Next Article in Journal
Quantitative Risk Evaluation by Building Type Based on Probability and Cost of Accidents
Previous Article in Journal
Influence of the Coupling Action of Flexural Load and Freezing–Thawing on the Chloride Diffusion of Marine High-Performance Concrete
 
 
Article
Peer-Review Record

Study of the Data Augmentation Approach for Building Energy Prediction beyond Historical Scenarios

Buildings 2023, 13(2), 326; https://doi.org/10.3390/buildings13020326
by Haizhou Fang 1,2, Hongwei Tan 1,3,4,*, Risto Kosonen 2, Xiaolei Yuan 1,2, Kai Jiang 1 and Renrong Ding 1
Reviewer 1: Anonymous
Reviewer 2:
Reviewer 3:
Reviewer 4:
Buildings 2023, 13(2), 326; https://doi.org/10.3390/buildings13020326
Submission received: 16 December 2022 / Revised: 16 January 2023 / Accepted: 17 January 2023 / Published: 21 January 2023
(This article belongs to the Section Building Energy, Physics, Environment, and Systems)

Round 1

Reviewer 1 Report

In the manuscript entitled “Study on the data augmentation approach for building energy prediction beyond historical scenarios”, the authors propose a data-driven hybrid model method to improve the accuracy and stability of building energy consumption prediction.

If the model is based only on historical data (field measurements), it can give wrong forecasts about energy consumption when the use of the building and its systems is different from the previously recorded practice. That is why it is desirable to supplement the historical data with data obtained by a reliable simulation model, which can be used to analyze situations that may occur in the building but have not yet happened in practice.

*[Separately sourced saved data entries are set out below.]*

-- ==== Sys2Proof/Machine/Capture.lean ====
section
/-! DEFINITION. What the capture units Video In and Audio In have in common: conditions, acknowledges, the request line,
the exchange of two buffers (60_exceptions.md R247, R248, R331). -/

namespace Sys2Proof.Machine

/-- The other buffer. -/
def Buffer.other : Buffer → Buffer
  | .one => .two
  | .two => .one

/-- A 64-byte aligned value: the six LSBs are always 0 (R267, R300, U10). -/
def align64 (v : Word) : Word := v &&& ~~~(63#32)

/-- The full flag of a buffer. -/
def CaptureBits.full (f : CaptureBits) : Buffer → Bool
  | .one => f.buf1Full
  | .two => f.buf2Full

/-- A buffer's full flag is asserted (R263, R301). -/
def CaptureBits.setFull (f : CaptureBits) : Buffer → CaptureBits
  | .one => { f with buf1Full := true }
  | .two => { f with buf2Full := true }

/-- Each condition is cleared by a 1 in its own acknowledge bit and by nothing else (R247, R303). -/
def CaptureBits.acknowledge (f acks : CaptureBits) : CaptureBits where
  buf1Full := f.buf1Full && !acks.buf1Full
  buf2Full := f.buf2Full && !acks.buf2Full
  overrun := f.overrun && !acks.overrun
  hbe := f.hbe && !acks.hbe

/-- The interrupt request line: some enabled condition is set (R248, log 35). -/
def CaptureBits.requests (f enables : CaptureBits) : Bool :=
  f.buf1Full && enables.buf1Full || f.buf2Full && enables.buf2Full || f.overrun && enables.overrun ||
    f.hbe && enables.hbe

/-- The base register of a buffer. -/
def baseOf (base1 base2 : Word) : Buffer → Word
  | .one => base1
  | .two => base2

/-- The use of a buffer starts: its BASE and SIZE are copied (R266), the running pointer stands at its start. -/
def startBuffer (b : Buffer) (base1 base2 size : Word) : Capture :=
  ⟨b, baseOf base1 base2 b, size, baseOf base1 base2 b, 0, true⟩

/-- The running address pointer moves past captured data (R262). -/
def Capture.advance (c : Capture) (bytes samples : Nat) : Capture :=
  { c with pointer := c.pointer + BitVec.ofNat 32 bytes, captured := c.captured + samples }

/-- SIZE samples have been captured (R262). With a SIZE of 0, below the least buffer of R261, every sample fills the buffer
(DESIGN CHOICE, log 24). -/
def Capture.isFull (c : Capture) : Bool := c.size.toNat ≤ c.captured

/-- The active buffer is full: its flag is asserted and capture goes on in the other buffer, or, where that buffer has
not been acknowledged, OVERRUN is raised and capture stops (R263, R264, R303). -/
def switchBuffer (c : Capture) (f : CaptureBits) (base1 base2 size : Word) : Capture × CaptureBits :=
  let flags := f.setFull c.active
  if flags.full c.active.other then ({ c with running := false }, { flags with overrun := true })
  else (startBuffer c.active.other base1 base2 size, flags)

/-- After new data: the buffers are exchanged if the active one is full. -/
def settleBuffer (c : Capture) (f : CaptureBits) (base1 base2 size : Word) : Capture × CaptureBits :=
  if c.isFull then switchBuffer c f base1 base2 size else (c, f)

end Sys2Proof.Machine
end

The authors’ hybrid method is based on the use of recorded data from the case study building and additional data obtained by simulations using the physical model. In that way, more data is available and can be used to train and validate the data-driven model for the building energy consumption predictions. The authors paid particular attention to the behavior of the building's occupants and their use of the terminal units, lighting, and electronic equipment in the building to create scenarios beyond the historical experiences.

The paper must be improved by taking into account the following remarks referred to the authors.

The abstract is not clear enough and needs to be reformulated. It is necessary to emphasize more clearly that three scenarios of the use of the building and its equipment, which are not included in the historical data, were considered and to describe them briefly. 

The authors should check that all the abbreviations, symbols, and parameters are well predefined in the text or included in the nomenclature table. Since the nomenclature table is present, I suggest writing all the symbols (together with the measurement units) in that table.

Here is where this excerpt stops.